((

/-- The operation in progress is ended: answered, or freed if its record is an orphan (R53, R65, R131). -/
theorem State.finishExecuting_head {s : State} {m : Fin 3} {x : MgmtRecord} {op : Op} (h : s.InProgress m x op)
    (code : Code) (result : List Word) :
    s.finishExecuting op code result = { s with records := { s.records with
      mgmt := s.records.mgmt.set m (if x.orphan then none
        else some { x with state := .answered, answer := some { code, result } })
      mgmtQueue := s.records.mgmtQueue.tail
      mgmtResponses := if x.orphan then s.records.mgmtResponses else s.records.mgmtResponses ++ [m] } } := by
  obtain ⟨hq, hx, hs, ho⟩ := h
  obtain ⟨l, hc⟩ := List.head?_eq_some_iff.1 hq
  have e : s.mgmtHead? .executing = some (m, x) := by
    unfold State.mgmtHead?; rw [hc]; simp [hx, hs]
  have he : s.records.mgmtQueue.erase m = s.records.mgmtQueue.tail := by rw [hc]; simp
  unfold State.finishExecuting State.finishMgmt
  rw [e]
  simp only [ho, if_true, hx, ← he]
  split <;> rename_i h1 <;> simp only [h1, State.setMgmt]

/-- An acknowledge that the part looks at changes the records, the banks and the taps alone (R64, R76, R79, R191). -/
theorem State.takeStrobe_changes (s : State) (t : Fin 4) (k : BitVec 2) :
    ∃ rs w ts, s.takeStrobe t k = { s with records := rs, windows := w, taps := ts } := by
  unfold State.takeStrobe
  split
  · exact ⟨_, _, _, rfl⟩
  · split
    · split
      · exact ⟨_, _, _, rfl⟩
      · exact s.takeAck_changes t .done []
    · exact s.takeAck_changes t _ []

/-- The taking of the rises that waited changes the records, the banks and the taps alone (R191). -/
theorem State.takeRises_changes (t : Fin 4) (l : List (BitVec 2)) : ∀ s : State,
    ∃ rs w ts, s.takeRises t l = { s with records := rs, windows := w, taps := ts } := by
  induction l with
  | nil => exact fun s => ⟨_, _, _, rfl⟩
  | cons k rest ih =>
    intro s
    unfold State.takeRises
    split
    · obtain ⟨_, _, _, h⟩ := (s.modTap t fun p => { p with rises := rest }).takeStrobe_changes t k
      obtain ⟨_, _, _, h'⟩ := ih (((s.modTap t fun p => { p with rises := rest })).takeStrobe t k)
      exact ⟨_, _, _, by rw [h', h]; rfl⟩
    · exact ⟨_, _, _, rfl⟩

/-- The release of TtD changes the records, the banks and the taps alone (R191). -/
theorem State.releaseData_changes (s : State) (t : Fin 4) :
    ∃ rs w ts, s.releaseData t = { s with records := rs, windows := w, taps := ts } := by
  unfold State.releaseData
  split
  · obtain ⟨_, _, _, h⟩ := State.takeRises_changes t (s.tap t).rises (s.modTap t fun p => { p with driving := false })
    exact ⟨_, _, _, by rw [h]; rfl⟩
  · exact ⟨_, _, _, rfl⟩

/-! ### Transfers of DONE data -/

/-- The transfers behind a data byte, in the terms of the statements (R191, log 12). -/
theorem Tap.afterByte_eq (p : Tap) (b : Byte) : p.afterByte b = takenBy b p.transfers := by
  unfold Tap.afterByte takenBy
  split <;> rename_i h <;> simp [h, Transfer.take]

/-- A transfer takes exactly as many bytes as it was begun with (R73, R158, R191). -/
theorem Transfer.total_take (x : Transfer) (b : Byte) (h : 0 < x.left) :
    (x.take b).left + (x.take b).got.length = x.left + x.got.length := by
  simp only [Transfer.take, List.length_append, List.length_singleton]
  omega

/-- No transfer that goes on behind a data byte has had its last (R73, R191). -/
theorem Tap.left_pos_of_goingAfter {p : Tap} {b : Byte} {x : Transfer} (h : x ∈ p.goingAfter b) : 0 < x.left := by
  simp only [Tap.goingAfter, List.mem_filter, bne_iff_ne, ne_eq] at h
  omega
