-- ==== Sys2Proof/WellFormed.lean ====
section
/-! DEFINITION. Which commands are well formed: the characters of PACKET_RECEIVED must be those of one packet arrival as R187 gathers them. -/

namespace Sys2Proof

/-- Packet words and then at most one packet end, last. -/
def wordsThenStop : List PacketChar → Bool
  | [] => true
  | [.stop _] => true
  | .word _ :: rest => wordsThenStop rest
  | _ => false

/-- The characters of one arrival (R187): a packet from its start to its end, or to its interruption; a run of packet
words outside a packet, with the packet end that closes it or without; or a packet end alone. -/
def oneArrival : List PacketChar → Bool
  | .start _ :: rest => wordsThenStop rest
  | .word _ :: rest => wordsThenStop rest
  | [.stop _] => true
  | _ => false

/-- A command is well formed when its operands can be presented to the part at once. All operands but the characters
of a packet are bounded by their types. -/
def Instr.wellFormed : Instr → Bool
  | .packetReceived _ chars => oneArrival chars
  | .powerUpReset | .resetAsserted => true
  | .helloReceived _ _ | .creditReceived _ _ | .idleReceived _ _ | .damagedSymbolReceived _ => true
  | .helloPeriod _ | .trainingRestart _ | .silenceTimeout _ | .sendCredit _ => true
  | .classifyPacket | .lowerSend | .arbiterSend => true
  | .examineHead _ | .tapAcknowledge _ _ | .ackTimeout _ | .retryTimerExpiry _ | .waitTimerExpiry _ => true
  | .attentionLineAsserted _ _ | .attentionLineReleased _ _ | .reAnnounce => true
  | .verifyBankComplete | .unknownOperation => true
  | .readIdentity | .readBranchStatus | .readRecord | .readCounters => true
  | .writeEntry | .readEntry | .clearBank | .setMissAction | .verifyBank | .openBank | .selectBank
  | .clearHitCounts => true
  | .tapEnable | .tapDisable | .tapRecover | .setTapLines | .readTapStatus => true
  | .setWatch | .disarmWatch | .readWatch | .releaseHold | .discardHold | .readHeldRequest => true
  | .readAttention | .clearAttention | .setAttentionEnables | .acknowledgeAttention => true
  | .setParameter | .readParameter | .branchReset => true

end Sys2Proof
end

))

» **Exercise objective**
Pull every line with the string "alone" out of the material.

» **Written response**
/-- An acknowledge that the part looks at changes the records, the banks and the taps alone (R64, R76, R79, R191). -/
/-- The taking of the rises that waited changes the records, the banks and the taps alone (R191). -/
/-- The release of TtD changes the records, the banks and the taps alone (R191). -/
words outside a packet, with the packet end that closes it or without; or a packet end alone. -/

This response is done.